CarolEidt commented 4 years ago

@AndyAyersMS - it would be interesting to try implementing #2249 for arm64. We've marked this 6.0.0, though, as it seems that modifying alignment would require significant perf analysis to ensure that we understand the impact.

CarolEidt commented 4 years ago

Here's the output from perf stat -e "branch-misses,cache-misses,cpu-cycles,instructions,stalled-cycles-frontend,stalled-cycles-backend" (the first one is 5.0 and the second is 3.1):

Performance counter stats for '/home/robox/cteidt/performance/tools/dotnet/arm64/dotnet run --project /home/robox/cteidt/performance/src/benchmarks/micro/MicroBenchmarks.csproj --configuration Release --framework netcoreapp5.0 --no-restore --no-build -- --filter PerfLabTests.CastingPerf2.CastingPerf.IntObj --packages /home/robox/cteidt/performance/artifacts/packages --runtimes netcoreapp5.0 --cli /home/robox/cteidt/performance/tools/dotnet/arm64/dotnet':

       927,236,914      branch-misses
       435,682,900      cache-misses
    90,726,403,850      cpu-cycles
    59,721,463,264      instructions              #    0.66  insn per cycle
                                                  #    0.67  stalled cycles per insn
    40,144,534,076      stalled-cycles-frontend   #   44.25% frontend cycles idle
    26,028,533,828      stalled-cycles-backend    #   28.69% backend cycles idle

      36.046207216 seconds time elapsed

Performance counter stats for '/home/robox/cteidt/performance/tools/dotnet/arm64/dotnet run --project /home/robox/cteidt/performance/src/benchmarks/micro/MicroBenchmarks.csproj --configuration Release --framework netcoreapp5.0 --no-restore --no-build -- --filter PerfLabTests.CastingPerf2.CastingPerf.IntObj --packages /home/robox/cteidt/performance/artifacts/packages --runtimes netcoreapp3.1 --cli /home/robox/cteidt/performance/tools/dotnet/arm64/dotnet':

       746,009,625      branch-misses
       347,766,489      cache-misses
    76,174,119,876      cpu-cycles
    84,227,660,637      instructions              #    1.11  insn per cycle
                                                  #    0.38  stalled cycles per insn
    32,418,821,468      stalled-cycles-frontend   #   42.56% frontend cycles idle
    14,048,337,909      stalled-cycles-backend    #   18.44% backend cycles idle
TamarChristinaArm commented 4 years ago

@TamarChristinaArm is there a recommended set of NOP sequences of varying length, or is there some other practice to ensure alignment?
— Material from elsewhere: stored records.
/-! ### Lateness (09 R249 to R252) -/

/-- A node abandons inputs for the rest of the collective (09 R251), and completes what waited for them alone. -/
def State.abandon (s : State) (slot ni : Nat) (ks : List Src) (late : Bool) : State :=
  (s.abandonAt slot ni ks late).progress slot

/-- The first segment whose budget has run out with an input missing, at any node of the collectives in slots, which are served
in the order of 08 R210. -/
def State.expired (s : State) : Option (Nat × Nat × List Src) :=
  (inOrder (fun e => e.2.desc) s.slots).findSome? (fun e =>
    (e.2.nodes.mapIdx (fun ni n => (ni, n))).findSome? (fun p =>
      (List.range (segCount e.2.desc)).findSome? (fun g =>
        let sg := tget p.2.segs g Seg.init
        let ks := if sg.done then [] else expiredAt s.now e.2.launched (s.segDeadline e.2 p.2 g) p.2 sg
        if ks.isEmpty then none else some (e.1, p.1, ks))))

/-! ### Receipt of contributions and partials -/

/-- Bytes of an input as received (08 R229). -/
def inBytes (d : List Byte) (i : SegIn) : Nat :=
  let c := dCfmt d
  match i.src with
  | .rank _ => if isExact d then blockBytes c * i.blocks.length else elemBytes c * i.vals.length
  | _ => if isExact d then 65 * i.blocks.length else 4 * i.vals.length

/-- An input reaches a node: it joins its segment, unless the node abandoned it, holds it already, or its
budget has run out (09 R250, R251). Where its segment's accumulators must wait, the frame stays where it was (`back`, the state
before it was taken) and the request waits (06 R164; 08 R232). -/
def State.nodeInput (s : State) (back : State) (slot ni g : Nat) (i : SegIn) : State :=
  match s.coll slot with
  | none => s.dropToken i.id
  | some c =>
    match c.nodes[ni]? with
    | none => s.dropToken i.id
    | some n =>
      let d := c.desc
      let sg := tget n.segs g Seg.init
      let ks := expiredAt s.now c.launched (s.segDeadline c n g) n sg
      let tag := waitTag (dCtx d) (dId d) 3
      if n.abandoned.contains i.src || sg.done || sg.ins.any (fun j => j.src == i.src) then s.dropToken i.id
      else if !ks.isEmpty then (s.abandon slot ni ks true).dropToken i.id
      else
        match s.joinSeg slot ni g i with
        | none => back.waitPool 4 { owner := 64, n := 1, tag := tag }
        | some s =>
          let s := match runEngine (s.enginesOf d n g sg) n i.src with
            | some k => s.bump (aBrz k + 8) (inBytes d i)
            | none => s
          let s := if i.failed then s.record 1 1 (dCtx d) 0x0403 (dId d) else s
          s.progress slot

/-- Segments open in engine `k`: slot, node and segment. -/
def State.openIn (s : State) (k : Nat) : List (Nat × Nat × Nat) :=
  s.slots.flatMap (fun e => (e.2.nodes.mapIdx (fun ni n => (ni, n))).flatMap (fun p =>
    (p.2.segs.filter (fun g => g.2.engines.contains k)).map (fun g => (e.1, p.1, g.1))) ++
    (e.2.half.filter (fun h => h.2.2.1 == some k)).map (fun h => (e.1, e.2.nodes.length, h.1)))

/-- A segment that was open in a fenced engine is summed again, from its held cells, on the engines that remain (08 R231): it takes
the engines of R230 with the new E and room in them, or waits for it (R232). -/
def State.resum (s : State) (slot ni g : Nat) : State :=
  match s.coll slot with
  | none => s
  | some c =>
    let d := c.desc
    let tag := waitTag (dCtx d) (dId d) 3
    match c.nodes[ni]? with
    | none =>
      let t := ((tfind c.half g).map Prod.fst).getD s.now
      let s := s.freePages (fun h => (List.range 16).any (fun k => h == .spill (dCtx d) (dId d) ni g k))
      let s := s.setHalf slot g (some (t, none, false))
      let es := (s.segEngines true .y g).take 1
      (match s.accRoom slot ni g (segAccs d g) tag es with
        | none => s.waitPool 4 { owner := 64, n := 1, tag := tag }
        | some s => s.setHalf slot g (some (t, es.head?, false)))
    | some n =>
      let sg := tget n.segs g Seg.init
      let es := s.segEngines (isExact d) n.stage g
      let s := s.freePages (fun h => sg.spilled.any (fun k => h == .spill (dCtx d) (dId d) ni g k))
      let s := s.setSeg slot ni g { sg with engines := [], spilled := [] }
      match s.accRoom slot ni g (segAccs d g) tag es with
      | none => s.waitPool 4 { owner := 64, n := 1, tag := tag }
      | some s => s.setSeg slot ni g { sg with engines := es, spilled := [] }

/-- Engine `k` is fenced (08 R231, 14 R387): the segments open in it are summed again elsewhere, and what it had sent goes on (02
R50). BRZ_RESUM_CNT counts them in the engine fenced: DESIGN CHOICE (assumption log 164), the spec does not say whether that engine or
the one that sums again counts. -/
def State.fenceEngine (s : State) (k : Nat) : State :=
  if s.bzFenced.contains k then s
  else
    let l := s.openIn k
    let s := s.bump (aBrz k + 0x1C) l.length
    let s := l.foldl (fun s x => s.resum x.1 x.2.1 x.2.2) { s with bzFenced := s.bzFenced ++ [k] }
    s.repoint

/-- The code on an accumulator word of engine `e.1` finds an error: one it corrects is class C; one it cannot fences the engine, whose
segments are summed again (14 sources 0x0401, 0x0402; 08 R231). The segment that the record of 0x0402 names is open: a free value. -/
def State.accError (s : State) (e : Nat × Nat × Bool) : State :=
  if !s.engines.contains e.1 then s
  else if !e.2.2 then s.record 0 4 e.1 0x0401 e.2.1
  else
    let (n, s) := s.free
    (s.record 2 4 e.1 0x0402 n).fenceEngine e.1

/-- The accumulator errors that a receipt comes upon, in order. -/
def State.accErrors (s : State) (ecc : List (BitVec 4 × BitVec 20 × Bool)) : State :=
  ecc.foldl (fun s e => s.accError (e.1.toNat, e.2.1.toNat, e.2.2)) s

/-- CONTRIB_RECEIVE (09 R241; 08 R226, R230): a contribution reaches its local node. `ecc` lists the accumulator words whose
code finds an error, by engine and place, and whether it cannot be corrected. -/
def execContribReceive (_p : BitVec 6) (f : Frame) (ecc : List (BitVec 4 × BitVec 20 × Bool)) (s : State) :
    Host.Outcome State Fault Refusal :=
  if !s.on || s.notYet f then .next s
  else
    let s := s.accErrors ecc
    let back := s
    let (s, id) := s.takeQueued f
    let s := s.bump (aFlt + 0x80) 1
    match s.findColl f.hdr.ctx.toNat f.hdr.collId.toNat with
    | none => .next (s.dropToken id)
    | some slot =>
      match s.coll slot with
      | none => .next (s.dropToken id)
      | some c =>
        let d := c.desc
        let sz := max 1 (segBytes (dCfmt d))
        let g := f.hdr.offset.toNat / sz
        match (s.membersOf d).findIdx? (fun a => a == f.hdr.src.toNat),
              c.nodes.findIdx? (fun n => n.stage == .loc) with
        | some r, some ni =>
          if f.hdr.offset.toNat % sz != 0 || decide (segCount d ≤ g) then .next (s.dropToken id)
          else .next (s.nodeInput back slot ni g (contribIn d r g id f))
        | _, _ => .next (s.dropToken id)

/-- The mirror takes a frame of the owner's result into the engine of its segment (08 R224; 10 R281): the blocks of the canonical
image at their final scales, checked as a partial receipt. -/
def State.mirrorTake (s : State) (slot : Nat) (c : Coll) (f : Frame) : State :=
  let d := c.desc
  let ts := f.hdr.ts.toNat
  let a := dAscale d
  let fl : BitVec 6 := BitVec.ofNat 6 (bits ts 37 32)
  let nr := bits ts 63 48
  let off := f.hdr.offset.toNat
  let per := segElems (dCfmt d) / 32
  let b0 := off / 132
  let g := if isExact d then b0 / per else off / (4 * segElems (dCfmt d))
  let count (s : State) (whole : Bool) : State := match (tfind c.half g).bind (fun h => h.2.1) with
    | some k => (s.bump (aBrz k + 8) f.payload.length).bump (aBrz k + 0x10) (if whole then 1 else 0)
    | none => s
  if isExact d then
    let k := b0 % per
    let bs : List IBlock := maskFill (segLen d g - 32 * k) ((chunksOf 132 f.payload).map (fun x =>
      (fld x 0 1, (List.range 32).map (fun j => toSigned 32 (fld x (4 + 4 * j) 4)))))
    let us := bs.flatMap (fun b => if b.1 = 0xFF then b.2.map (fun _ => 0) else b.2.map (fun v => v * 2 ^ (b.1 - a)))
    let bad := csum us != BitVec.ofNat 32 ts
    let fl := fl ||| flagIf bad flCheck
    let s := if bad then s.record 1 1 (dCtx d) 0x0403 (dId d) else s
    let r := c.root.getD Root.init
    let old := ((tfind r.segs g).map (fun x => x.1)).getD []
    let have_ := if k = 0 then bs ++ old.drop bs.length else old.take k ++ bs
    let mx := us.foldl (fun m v => max m v.natAbs) r.maxAbs
    if segBlocks d g ≤ have_.length then ((count s true).setHalf slot g none).rootTake slot g have_ mx [] fl nr
    else
      let r := { r with segs := tset r.segs g (have_, []), flags := r.flags ||| fl, nfRank := min r.nfRank nr, maxAbs := mx }
      (count s false).setColl slot { c with root := some r }
  else ((count s true).setHalf slot g none).rootTake slot g [] 0 (toWords f.payload) fl nr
No, we just emit multiple NOPs. For the larger alignment constraints like 32 we only align it if it means adding less than 16 bytes of padding. For the smaller ones we generally always align it.

BruceForstall commented 3 years ago

It appears the consensus here is the issue is loop alignment, for which we already have linked issues tracking the work, so I'm going to close this. If that's incorrect, then feel free to re-open with a clear note about what unique work/issue this will address.

kunalspathak commented 3 years ago
On my Windows x64, when I tested this benchmark with my changes in https://github.com/dotnet/runtime/pull/44370, I did see this benchmark improved. Faster base/diff Base Median (ns) Diff Median (ns) Modality
PerfLabTests.CastingPerf.IntObj 1.04 368774.36 355509.29
adamsitnik commented 3 years ago

On my Windows x64

@kunalspathak This particular regression was specific to ARM64 (not x64). Is there any chance you could check the ARM results?

kunalspathak commented 3 years ago

On my Windows x64

@kunalspathak This particular regression was specific to ARM64 (not x64). Is there any chance you could check the ARM results?

Ah, that's true. Currently my loop alignment is for xarch, but once I get it for arm, I will verify this.